Coming up in September 2008

Published on Thursday, August 21st, 2008

August has been a busy month on the rivers as we took advantage of the splendid summer weather that British Columbians have been enjoying. Now it is time to get back on the editing desk with six hours of raw video footages to work with. Here are some behind-the-scene shots, which give the readers some ideas what to expect in September on Fishing with Rod. Many thanks to Carlo Ng who captured these moments.

Shane Ito with a golden-coloured westslope cutthroat trout.

Swimming away in front of the camera.

Shane coaches as I work with the fly intensely.


Taking a run.

Almost ready.

Shoreline approach.


Morning storm, slippery rocks, hungry fish

Published on Friday, August 8th, 2008

Our third and last day started at 4:00am once again. As soon as we left camp in the dark, we saw lightning bolts striking repeatedly in the direction where we were heading. Knowing how fast interior storms can arrive and leave, we continued and were quite confident that it would not disrupt the fishing plan. We arrived at our spot, only to find the small lightning storm directly above where we wanted to fish. Thankfully the wind blew it away in no time and we were on our way down to the rocks.

The rain made the trek a bit more interesting. It became quite dangerous to climb down what was already a pretty challenging landscape. The rocks were greasy. One wrong step may end the trip early.

The bite was on immediately once again. Within a few casts I was able to connect with several jack chinook salmon as well as a couple of sneaky rainbow trout. One noticeable difference on the bites between these jack salmon and trout is that the jacks seem to take the bait very lightly while trout commit with no hesitation. At times, the float would dip down slowly, which almost seemed like a underwater current or snag, but was in fact a fish. Most of the time I simply lifted the rod up and found a fish at the end of my line. These fish put up an excellent fight on our coho salmon gear. I used a Stryker baitcasting rod that is rated for 8 to 12lb, while Mark used a Sage 2106 coupled with an Islander Steelheader centerpin reel. The only problem that may need to be checked regularly is the cuts on the leader made by their sharp teeth.

Freshly caught jack chinook salmon

By 7:30am, I had caught and cleaned my limit of four fish. Chris arrived as I carried them back to the car so they could stay fresh in the cooler. Once everything was organized, the video camera was pulled out again while I waited the other two to catch their fish. Somehow they decided to play long-lined catch and release again. It was pretty exciting to watch but the audience was getting tired after watching it for an hour. Eventually both were able to land some fish and we were ready to head back to the coast.

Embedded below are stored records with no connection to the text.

/-- R66, Table 3.4: the identity of each operator and accumulator type is the value an issue with INIT = IDENTITY (bit 39 of the
word, 0 ACCUMULATE) starts from, in place of the slot, and the term of a lane whose valid bit is clear, whatever its weight and
activation hold. Beside it, from R65: an INT32 slot takes the minimum or the maximum, or the sum saturated at 32 bits. -/
def Obligations.OperatorIdentities : Prop :=
  ∀ op : Nat,
    let idI : W32 := if op = 3 then 0x7FFFFFFF else if op = 4 then 0x80000000 else 0
    let idF : W32 := if op = 3 then 0x7F800000 else if op = 4 then 0xFF800000 else 0
    (∀ acc t, combineI op true acc t = combineI op false idI t) ∧
    (∀ acc t, combineF op true acc t = combineF op false idF t) ∧
    (∀ (q : Sequencer) (w : W64), (issueArgs q w).init = bit w 39) ∧
    (∀ (p : Pens) (a : IssueArgs) (u i : Nat), a.op = op →
      (∃ term : Nat → Int × FFlags, rowI p a u i = treeI op ((List.range (unitDim a.fold)).map term) ∧
        ∀ j, a.valid u j = false → term j = (idI.toInt, 0)) ∧
      (∀ ord, fmtMx a.fx = false → ∃ term : Nat → FVal × FFlags,
        rowF p a ord u i = (fun t => ((rnd32 t.1).1, t.2))
          (treeF op a.fx (if a.fold then 5 else 4) ord ((List.range (unitDim a.fold)).map term)) ∧ ∀ j, a.valid u j = false → term j = (acc32 idF, 0)) ∧
      (∀ ord, fmtMx a.fx = true → ∃ term : Nat → FVal × FFlags,
        rowF p a ord u i = (fun t => ((rnd32 t.1).1, t.2)) (mxScale a.fx (p.rowScale a.fold u i) (a.sx u)
          (treeF op a.fx (if a.fold then 5 else 4) ord ((List.range (unitDim a.fold)).map term))) ∧ ∀ j, a.valid u j = false → term j = (acc32 idF, 0))) ∧
    (∀ (acc : W32) (t : Int), -(2 ^ 31) ≤ t → t < 2 ^ 31 →
      (op = 3 → ((combineI op false acc t).1).toInt = min acc.toInt t) ∧
      (op = 4 → ((combineI op false acc t).1).toInt = max acc.toInt t) ∧
      (op ≠ 3 → op ≠ 4 →
        ((combineI op false acc t).1).toInt = max (-(2 ^ 31)) (min (2 ^ 31 - 1) (acc.toInt + t)) ∧
        ((combineI op false acc t).2 ≠ 0 ↔ acc.toInt + t < -(2 ^ 31) ∨ 2 ^ 31 ≤ acc.toInt + t)))

/-- R89: a switch of a unit whose shadow is FULL copies every H into W and every shadow row scale into its row scale, in one
command; other Pens are unchanged, and so is a unit whose shadow is not FULL. PSWAP switches each named unit as it issues, a
PISSUE with SWAP after the old weights are sampled; both wait, and change no Pen, while a named unit is LOADING or ARMED. -/
def Obligations.SwitchRule : Prop :=
  (∀ (p : Pens) (fold : Bool) (u : Nat),
    (p.shadowOf fold u = .full → ∀ n,
      (n ∈ pensOf fold u → ((p.switchUnit fold u).pen n).w = (p.pen n).h ∧ ((p.switchUnit fold u).pen n).sw = (p.pen n).sh ∧
        ((p.switchUnit fold u).pen n).shadow = .empty) ∧
      (n ∉ pensOf fold u → (p.switchUnit fold u).pen n = p.pen n)) ∧
    (p.shadowOf fold u ≠ .full → p.switchUnit fold u = p)) ∧
  (∀ (s : State) (c : Nat) (x : QInstr), s.dev.mayIssue c .p 0x02 x = true →
    let k := s.dev.core c
    let us := maskUnits k.sq x.word
    badUnits k.pn.folds (fUK x.word) us = false →
    (anyShadow k.pn (fUK x.word) us [.loading, .armed] = false → ∃ t, exec (.pswap c) s = .next t ∧
      (t.dev.core c).pn = us.foldl (fun p u => p.switchUnit (fUK x.word) u) k.pn) ∧
    (anyShadow k.pn (fUK x.word) us [.loading, .armed] = true → ∃ t, exec (.pswap c) s = .next t ∧
      (t.dev.core c).pn = k.pn ∧ (t.dev.regs c).queue .p = k.sq.queue .p)) ∧
  (∀ (s : State) (c : Nat) (x : QInstr), s.dev.mayIssue c .p 0x01 x = true →
    let w := x.word
    let k := s.dev.core c
    let a := issueArgs k.sq w
    let us := maskUnits k.sq w
    pairOk a.op a.cond a.fw a.fx = true → (a.fold = true ∨ a.slot < 16) →
    (if fmtMx a.fx then bits w 51 47 % 2 = 0 else bits w 51 47 = 0) → us ≠ [] → badUnits k.pn.folds a.fold us = false →
    bit w 46 = true →
    let now := s.dev.power.cycles
    let f := flightOf k.pn a x.num x.bundle s.dev.free now us
    (anyShadow k.pn a.fold us [.loading, .armed] = true → ∃ t, exec (.pissue c) s = .next t ∧
      (t.dev.core c).pn = k.pn ∧ (t.dev.regs c).queue .p = k.sq.queue .p) ∧
    (anyShadow k.pn a.fold us [.loading, .armed] = false →
      (a.init = true ∨ k.pn.slotBusy a.fold (us.flatMap (pensOf a.fold)) a.slot = false) → s.dev.penHold c f.pens f.due = none →
      ∃ t, exec (.pissue c) s = .next t ∧ (t.dev.core c).pn = us.foldl (fun p u => p.switchUnit a.fold u)
        (k.pn.enter f now (interval a.fx))))

/-- R84, R85, R89, R92, R93, R107 to R110: PSWAP switches the named units; PFOLD joins or splits the named Folds; PDRN PLAIN copies
slot S of the named units into the vector register, SUM combines them; PCONV begins its walk, which has one issue for each
position and chunk, in order, and in a cycle in which its next issue may enter, that issue enters its Pen with the lanes read. -/
def Obligations.PenInstructionResults : Prop :=
  (∀ (s : State) (c : Nat) (x : QInstr), s.dev.mayIssue c .p 0x02 x = true →
    let k := s.dev.core c
    let us := maskUnits k.sq x.word
    badUnits k.pn.folds (fUK x.word) us = false → anyShadow k.pn (fUK x.word) us [.loading, .armed] = false →
    let e := s.dev.modPens c fun p => us.foldl (fun p u => p.switchUnit (fUK x.word) u) p
    exec (.pswap c) s = .next { s with dev := s.dev.completed c x e }) ∧
  (∀ (s : State) (c : Nat) (x : QInstr), s.dev.mayIssue c .p 0x03 x = true →
    let k := s.dev.core c
    let m := k.sq.sop (fSU x.word)
    let ps := (unitsOf true m).flatMap (pensOf true)
    (ps.any fun n => k.pn.busy n || (k.pn.pen n).shadow == .loading) = false →
    (bit x.word 16 = true → (ps.any fun n => (k.pn.pen n).shadow == .armed) = false) →
    ∃ t, exec (.pfold c) s = .next t ∧ ∀ f < 8, (t.dev.core c).pn.folds.getLsbD f =
      if bit m f then bit x.word 16 else k.pn.folds.getLsbD f) ∧
  (∀ (s : State) (c : Nat) (x : QInstr), s.dev.mayIssue c .t 0x01 x = true →
    let w := x.word
    let k := s.dev.core c
    let fold := fUK w
    let us := maskUnits k.sq w
    let slot := bits w 26 22
    let dim := unitDim fold
    let m := if fold then 8 else 16
    (fold = true ∨ slot < 16) → us ≠ [] → badUnits k.pn.folds fold us = false →
    k.pn.slotOwed x.num fold (us.flatMap (pensOf fold)) slot = false →
    (bit w 27 = false → (us.map (· % m)).eraseDups.length = us.length →
      ∃ v : VReg, exec (.pdrn c) s = .next { s with dev := s.dev.completed c x (s.dev.modSeq c fun q => q.setV (fA w) v) } ∧
        ∀ l < 256, Table.get v 0 l = match us.find? fun u => u % m == l / dim with
          | some u => k.pn.slotVal fold u (l % dim) slot
          | none => 0) ∧
    (bit w 27 = true → k.pn.ctl = 0 →
      ∃ t, exec (.pdrn c) s = .next t ∧ ∀ l < 256, (t.dev.regs c).lane (fA w) l =
        if l < dim then (sumLane (sumKind k.pn fold (us.headD 0) slot (s.dev.freeWord 4)) (Config.freeOrder 4 (64 * s.dev.free + l))
          (us.map fun u => k.pn.slotVal fold u l slot)).1 else 0)) ∧
  (∀ (s : State) (c : Nat) (x : QInstr) (e : Device) (bs : List Byte), s.dev.mayIssue c .p 0x04 x = true →
    let k := s.dev.core c
    let off := (k.sq.aReg (bits x.word 15 11)).toNat
    let first := bits x.word 20 16
    let v := convOf (ofBytes bs)
    k.pn.fs20 = true → off % 32 = 0 → s.dev.ownRange c off 32 = true →
    s.dev.readYard c 3 off 32 = (e, .inl bs) → v.reserved = false → (v.elem = 0 ∨ v.elem = 7) → v.base % 4 = 0 →
    [v.kh, v.kw, v.sy, v.sx, v.dy, v.dx].any (· == 0) = false → 1 ≤ v.count → v.count ≤ 16 → first + v.chunks ≤ 32 →
    (v.reads.all fun o => s.dev.ownRange c o v.esize) = true →
    badUnits k.pn.folds false ((List.range v.chunks).map (first + ·)) = false →
    let walk : Walk := { num := x.num, bundle := x.bundle, first := first, conv := v, todo := v.issues, extra := v.extra v.issues }
    let g := e.modPens c fun p => { p with walk := if v.issues.isEmpty then none else some walk }
    exec (.pconv c) s = .next { s with dev := g.departed c .p } ∧ v.issues.length = v.count * v.chunks) ∧
  (∀ (d g : Device) (c n q : Nat) (w : Walk) (rest : List (Nat × Nat)) (ls : List (Bool × W32)),
    let v := w.conv
    let now := d.power.cycles
    (d.core c).pn.walk = some w → w.todo = (n, q) :: rest → w.extra = 0 →
    (v.acc = true → (d.core c).pn.slotBusy false [w.first + q] ((v.slot0 + n) % 16) = false) →
    d.penHold c [w.first + q] (now + latency 0 v.elem false - 1) = none →
    (d.askPorts c 3 true (v.lines n q)).convLanes c v.esize (v.lanes n q) = (g, .inl ls) →
    let a : IssueArgs := { op := 0, cond := 0, fw := v.elem, fx := v.elem, init := !v.acc, slot := (v.slot0 + n) % 16, fold := false,
                           valid := fun _ j => (ls.getD j (false, 0)).1, x := fun _ j => (ls.getD j (false, 0)).2, sx := fun _ => 0 }
    let f := flightOf (d.core c).pn a w.num w.bundle g.free now [w.first + q]
    ((d.walkCycle c).core c).pn = { (d.core c).pn.enter f now (interval v.elem) with
      walk := if rest.isEmpty then none else some { w with todo := rest, extra := v.extra rest } })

Along the way, we stopped by to watch a native fisherman dipnetting for sockeye salmon. His companions informed us that he had caught one so far. He held the net motionlessly in the deep slot where salmon would travel through, which seems like a method that requires even more persistence and patience than angling with a rod and reel.

Tens of thousands of pacific salmon will be making their way through here in the next several weeks

The highway meanders with the Thompson River, making it a very scenic drive on a sunny day

This year’s venture to the Thompson River brought some new exciting findings. Thanks to Chris, we are able to enjoy eating some very fine quality red chinook salmon. Although the number of trout we encountered was no where near previous years’, it was made up by the quality of the dry fly takes in the evenings. It can be an intimidating river, which brings frustration at times, but success will come eventually with some persistence.

Summer salmon, unexpected visitors, evening success

Published on Thursday, August 7th, 2008

The first night sleep was short and rough. It wasn’t because Chris was listening to his radio at midnight. It wasn’t because of the trains that were roaming by a couple of hundred feet away from us. It wasn’t the mosquitoes. It was just too hot and the wind wasn’t able to cool things down.

At 4:00am, I heard cans rattling. I thought that perhaps they were raccoons having a good time, but it was Chris getting his truck ready. He came over and pointed the flash light at my face. “Hey! Ready to go fishing?” Mark and I quickly got ready and we were on our way to find some jack chinook salmon at 4:30am.

The method used is no different to how salmon are being fished on the coastal rivers. The bait of choice procured red roe, drifted under larger float in the 25g range because of the turbulent river current. Jack chinook salmon are males that return to the river a year earlier than others from the same brood year, therefore their size is obviously much smaller. All fish that anglers wish to take have to be under 50cm, so a measuring tape is needed if you wish to keep some fish. With a daily quota of four fish, it can make an outing quite rewarding.

Armed with my video camera, I began filming as Chris and Mark made their first casts. Mark was into the first fish on his second drift. The silver body splashed briefly under the dim light and the leader broke off. Mark thought it was a big adult chinook salmon, but I said he needs to tie up  better leaders because that fish did not look big at all. While Mark was getting ready on the side, Chris also found a fish on his second cast and a fresh silver jack was on the beach in no time.

Once Mark was back into the game, he immediately hooked up and brought in some fish. Seeing that the bite was on, I finally put down the camera to wet a line too. I managed to connect with two, before the bites died down slightly when the sun emerged. We ended the productive morning at 10:00am so we and our catches wouldn’t get too hot.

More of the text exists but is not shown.